Issue #4(14) 2017 Astronautics

Enabling private sector success in space - SGAC perspective

Testing of the Made In Space 3D printer involved 400-plus parabolas of microgravity test flights.
Testing of the Made In Space 3D printer involved 400-plus parabolas of microgravity test flights.
Lauren Napier Northumbria University, UK

As we move towards better technology and bigger budgets for space activities, the commercial space industry has an opportunity to grow and develop into something more than just a contractor to governments. The private sector is booming at state and regional levels as a result of public- private partnerships and the beginnings of privately financed activity - but on the international stage it struggles to find a voice because, in no small part, nation-states still dominate international relations and law. If the private space sector is to succeed, it will need to foster dialogue with governments which, in turn, will need to find the balance between supporting industry with good policy and avoiding excessive regulation.
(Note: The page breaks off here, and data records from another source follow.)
theorem execAll_xbuf (bs : List Byte) (s : State) : execAll (xbufCommands bs) s = .next (transform bs s).2 := by
  induction bs generalizing s with
  | nil => rfl
  | cons b bs ih =>
    obtain ⟨t, ht⟩ := exec_answers_next (.xform b) s
    have run : execAll (xbufCommands (b :: bs)) s = execAll (xbufCommands bs) t := by
      simp only [xbufCommands, List.map_cons, execAll, ht]
    rw [run, ih, transform_cons_of_exec ht]

/-- Settles O57, by the buffer's XFORMs one by one. -/
theorem xbufIsTransform : Obligations.XbufIsTransform :=
  ⟨fun bs s _ => ⟨execAll_xbuf bs s, length_transform bs s⟩, fun _ => ⟨rfl, rfl⟩⟩

/-- The transform advances I once per byte (R100, R109). -/
theorem transform_I {s : State} (hv : s.VALID = true) (bs : List Byte) :
    (transform bs s).2.I = s.I + BitVec.ofNat 8 bs.length := by
  induction bs generalizing s with
  | nil => simp [transform]
  | cons b bs ih =>
    rw [transform_cons hv]
    calc (transform bs (s.afterXform b)).2.I
        = s.I + 1#8 + BitVec.ofNat 8 bs.length := by rw [ih ((s.afterXform_VALID b).trans hv), State.afterXform_I]
      _ = s.I + BitVec.ofNat 8 (bs.length + 1) := by rw [BitVec.add_assoc, Nat.add_comm, BitVec.ofNat_add]

/-! ### The generator: the part of the state that gives the keystream (R102) -/

/-- S, I and J, from which the keystream comes, and VALID, without which XFORM is rejected. -/
def State.generator (s : State) : Memory × Byte × Byte × Bool := (s.S, s.I, s.J, s.VALID)

theorem State.generator_eq_iff {s t : State} :
    s.generator = t.generator ↔ s.S = t.S ∧ s.I = t.I ∧ s.J = t.J ∧ s.VALID = t.VALID := by
  simp [State.generator]

/-- Equal generators admit XFORM alike, give the same keystream byte and advance alike, whatever the data (R102). -/
theorem afterXform_congr {s t : State} (h : s.generator = t.generator) (b c : Byte) :
    s.VALID = t.VALID ∧ s.advanceCursors.keystreamByte = t.advanceCursors.keystreamByte ∧
      (s.afterXform b).generator = (t.afterXform c).generator := by
  obtain ⟨hS, hI, hJ, hV⟩ := State.generator_eq_iff.mp h
  refine ⟨hV, ?_, State.generator_eq_iff.mpr ?_⟩
  · simp [State.keystreamByte, hS, hI, hJ]
  · simp [State.afterXform, hS, hI, hJ, hV]

/-- A transform from one state is the data xor the transform of zeros from any state with the same generator (R102). -/
theorem transform_eq_zipWith {s t : State} (hv : s.VALID = true) (h : s.generator = t.generator) (bs : List Byte) :
    (transform bs s).1 = List.zipWith (· ^^^ ·) bs (transform (List.replicate bs.length 0#8) t).1 := by
  induction bs generalizing s t with
  | nil => rfl
  | cons b bs ih =>
    obtain ⟨hV, hbyte, hnext⟩ := afterXform_congr h b 0#8
    rw [List.length_cons, List.replicate_succ, transform_cons hv, transform_cons (hV ▸ hv), List.zipWith_cons_cons,
      ih ((s.afterXform_VALID b).trans hv) hnext, State.afterXform_DOUT, State.afterXform_DOUT, hbyte, BitVec.zero_xor]

/-- A transform of a transform gives the buffer back where both start with the same generator (R105). -/
theorem transform_transform {s t : State} (hv : s.VALID = true) (h : s.generator = t.generator) (bs : List Byte) :
    (transform (transform bs s).1 t).1 = bs := by
  induction bs generalizing s t with
  | nil => rfl
  | cons b bs ih =>
    obtain ⟨hV, hbyte, hnext⟩ := afterXform_congr h b (s.afterXform b).DOUT
    rw [transform_cons hv, transform_cons (hV ▸ hv), ih ((s.afterXform_VALID b).trans hv) hnext, State.afterXform_DOUT,
      State.afterXform_DOUT, hbyte, BitVec.xor_assoc, BitVec.xor_self, BitVec.xor_zero]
The United States’ private space sector is robust and flourishing, not only in its most visible components, with launch service providers like SpaceX and Orbital ATK, but in all facets of space exploration and utilisation.

This is largely due to the approach taken by the US government to support and regulate private investment in space under the Commercial Space Launch Competitiveness Act, wherein launch standards are based on ‘voluntary industry consensus standards’. Progress reports are being submitted to Congress every 30 months until December 2021 when findings will be revisited and fed into future US space policy.

Many private companies in the US rely on government support in the form of grants or contracts and the Act demonstrates a willingness by the US government to allow innovation in the private sector. In particular, NASA is dedicated to entrepreneurship in the private sector through a competitive grants system.